The interior is in the enormous beerhall style. The high, barrel-vaulted wooden ceilings (how appropriate for a pub), have painted designs and sprout huge chandeliers. The furniture is on a similarly massive scale, some tables being large enough to seat 30 or more people. The decoration, in contrast, is quite restrained and limited to little more than a collection of antlers stuck high on the walls. Note that it is only open in the Summer.
Rating: *** Public transport:


S'Kloane Brauhaus in der Kastners Schenke
Schallmooser Hauptstr. 27,
5020 Salzburg.
Tel. 0662-871154
http://www.brauhaus-austria.com/skloane/
 
Opening hours: Mon - Sun: 17:00-24:00
Number of draught beers: 2
Number of bottled beers:
Regular draught beers:
Food: Snacks, meals.
S'Kloane Brauhaus has a very rustic look. Ther are roughly white pastered walls , beamed ceilings and the standard wooden tables and benches. A bit kitsch, but as I always better kitsch than bland. Being lit exclusivley by candles creates a particularly cosy atmosphere. Food is served in the form of a buffet.

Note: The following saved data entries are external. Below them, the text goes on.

-- ==== Sys2Proof/Laws/Exec.lean ====
section
/-! SUPPORT. What a command can do, said once: it fails, or it has its own effect (60_exceptions.md R267). -/

namespace Sys2Proof.Machine

/-- A failure's sticky bit as a mask (10_state.md R35). -/
theorem State.fail_eq_failedWith (s : State) (f : Failure) : s.fail f = s.failedWith f (1#8 <<< (f.code.toNat - 1)) := rfl

/-- A failed command adds its one response. -/
theorem State.fail_done_eq (s : State) (f : Failure) :
    (s.fail f).done = s.done ++ [{ response := { status := .failed f, rdata := [] }, trace := [] }] := rfl

/-- The session command's state after its own effect, before its response. -/
inductive OwnEffect (s : State) : Instr → Bytes → State → Prop where
  | setKey (p : Bytes) (len : p.length = 32) (unlocked : s.keyValid = false) :
    OwnEffect s (.setKey p) [] (s.begin.loadKey (keyOperand p))
  | encrypt (p : Bytes) (len : p.length = 8) (keyed : s.keyValid = true) :
    OwnEffect s (.encrypt p) (crypt s.sbox s.ks .encrypt p) s.begin.releaseDatapath
  | decrypt (p : Bytes) (len : p.length = 8) (keyed : s.keyValid = true) :
    OwnEffect s (.decrypt p) (crypt s.sbox s.ks .decrypt p) s.begin.releaseDatapath
  | ingest (p : Bytes) (keyed : s.keyValid = true) (inStep : s.phase ≠ .desynchronized) :
    OwnEffect s (.ingest p) [] (s.begin.receive p).receiveLoop
  | disconnect : OwnEffect s (.disconnect []) [] s.begin.loseConnection
  | getStatus : OwnEffect s (.getStatus []) (be32bytes (status s)) s.begin

/-- Every command fails, with the failure its checks give, or responds after its own effect. -/
theorem exec_cases (i : Instr) (s t : State) (h : exec i s = .next t) :
    (∃ f, t = s.fail f) ∨ ∃ d u, OwnEffect s i d u ∧ t = u.respond d := by
  cases i with
  | setKey p =>
    simp only [exec, execSetKey] at h
    split at h
    · exact .inl ⟨_, (Host.Outcome.next.inj h).symm⟩
    · split at h
      · exact .inl ⟨_, (Host.Outcome.next.inj h).symm⟩
      · rename_i h1 h2
        exact .inr ⟨_, _, .setKey p (by omega) (by simpa using h2), (Host.Outcome.next.inj h).symm⟩
  | encrypt p =>
    simp only [exec, execEncrypt, cipherCommand, Host.Outcome.next.injEq] at h
    split at h
    · exact .inl ⟨_, h.symm⟩
    · split at h
      · exact .inl ⟨_, h.symm⟩
      · rename_i h1 h2
        exact .inr ⟨_, _, .encrypt p (by omega) (by simpa using h2), h.symm⟩
  | decrypt p =>
    simp only [exec, execDecrypt, cipherCommand, Host.Outcome.next.injEq] at h
    split at h
    · exact .inl ⟨_, h.symm⟩
    · split at h
      · exact .inl ⟨_, h.symm⟩
      · rename_i h1 h2
        exact .inr ⟨_, _, .decrypt p (by omega) (by simpa using h2), h.symm⟩
  | ingest p =>
    simp only [exec, execIngest] at h
    split at h
    · exact .inl ⟨_, (Host.Outcome.next.inj h).symm⟩
    · split at h
      · exact .inl ⟨_, (Host.Outcome.next.inj h).symm⟩
      · rename_i h1 h2
        exact .inr ⟨_, _, .ingest p (by simpa using h1) h2, (Host.Outcome.next.inj h).symm⟩
  | disconnect p =>
    simp only [exec, execDisconnect] at h
    split at h
    · exact .inl ⟨_, (Host.Outcome.next.inj h).symm⟩
    · rename_i h1
      obtain rfl : p = [] := List.eq_nil_of_length_eq_zero (by omega)
      exact .inr ⟨_, _, .disconnect, (Host.Outcome.next.inj h).symm⟩
  | getStatus p =>
    simp only [exec, execGetStatus] at h
    split at h
    · exact .inl ⟨_, (Host.Outcome.next.inj h).symm⟩
    · rename_i h1
      obtain rfl : p = [] := List.eq_nil_of_length_eq_zero (by omega)
      exact .inr ⟨_, _, .getStatus, (Host.Outcome.next.inj h).symm⟩
  | illegal op p => exact .inl ⟨_, (Host.Outcome.next.inj h).symm⟩
  | illegalFlg op flg p => exact .inl ⟨_, (Host.Outcome.next.inj h).symm⟩

/-- No command stops the machine (00_scope.md R17). -/
theorem exec_total (i : Instr) (s : State) : ∃ t, exec i s = .next t := by
  cases i <;> simp only [exec, execSetKey, execEncrypt, execDecrypt, execIngest, execDisconnect, execGetStatus, execIllegal,
    execIllegalFlg]
  all_goals repeat' split
  all_goals exact ⟨_, rfl⟩

/-- No run of commands stops the machine. -/
theorem runCommands_total (is : List Instr) (s : State) : ∃ t, runCommands is s = .next t := by
  induction is generalizing s with
  | nil => exact ⟨s, rfl⟩
  | cons i is ih =>
    obtain ⟨u, h⟩ := exec_total i s
    simpa [runCommands, h] using ih u

/-- DISCONNECT leaves the key, the ROM, the parameters and the host port alone. -/
theorem sameOutside_loseConnection (s : State) : SameOutside s s.loseConnection := by
  unfold State.loseConnection
  dsimp only
  split <;> constructor <;> simp

/-- A command's own effect sends nothing before its response. -/
theorem OwnEffect.done_eq {s : State} {i : Instr} {d : Bytes} {u : State} (h : OwnEffect s i d u) : u.done = s.done := by
  cases h with
  | ingest p => exact (sameOutside_receiveLoop _).done
  | disconnect => exact (sameOutside_loseConnection _).done
  | _ => simp

/-- Every command: the result the host receives is a failure's, or the response and the trace of the command's own effect. -/
theorem result_cases {i : Instr} {s t : State} {res : CommandResult} (h : exec i s = .next t)
    (hd : t.done = s.done ++ [res]) :
    (∃ f, t = s.fail f ∧ res = { response := { status := .failed f, rdata := [] }, trace := [] }) ∨
    ∃ d u, OwnEffect s i d u ∧ t = u.respond d ∧ res = okResult d u.trace := by
  rcases exec_cases i s t h with ⟨f, rfl⟩ | ⟨d, u, ho, rfl⟩
  · exact .inl ⟨f, rfl, by simpa [eq_comm] using hd⟩
  · exact .inr ⟨d, u, ho, rfl, by simpa [ho.done_eq, okResult, eq_comm] using hd⟩

/-- Every step: a reset, a wait for the rest of a command, or one whole command. -/
theorem step_cases (s t : State) (h : step s = .next t) :
    (s.resetReq = true ∧ t = s.resetFrom) ∨
    (s.resetReq = false ∧ (∃ e, decode s.cmdIn = .error e) ∧ t = s) ∨
    (s.resetReq = false ∧ ∃ i rest, decode s.cmdIn = .ok (i, rest) ∧ exec i { s with cmdIn := rest } = .next t) := by
  unfold step State.fetch at h
  cases hr : s.resetReq
  · simp only [hr, Bool.false_eq_true, if_false] at h
    cases hd : decode s.cmdIn with
    | error e => exact .inr (.inl ⟨rfl, ⟨e, rfl⟩, by simpa [hd, eq_comm] using h⟩)
    | ok p => exact .inr (.inr ⟨rfl, p.1, p.2, rfl, by simpa [hd] using h⟩)
  · exact .inl ⟨rfl, by simpa [hr, eq_comm] using h⟩

end Sys2Proof.Machine
end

You're reminded of the fact that this is a brewpub by the gleaming copper vessels situated in the front bar. With the Weissbier Brauerei just around the corner, it was a pretty brave decision to brew a wheat beer here. After all, that establishment's product is one of the very best wheat beers brewed anywhere in Europe. Luckily, they seem to have got their beer right. The dark wheat beer has all the right spicy aromas and is pretty decent. Just served a little too cold for my taste.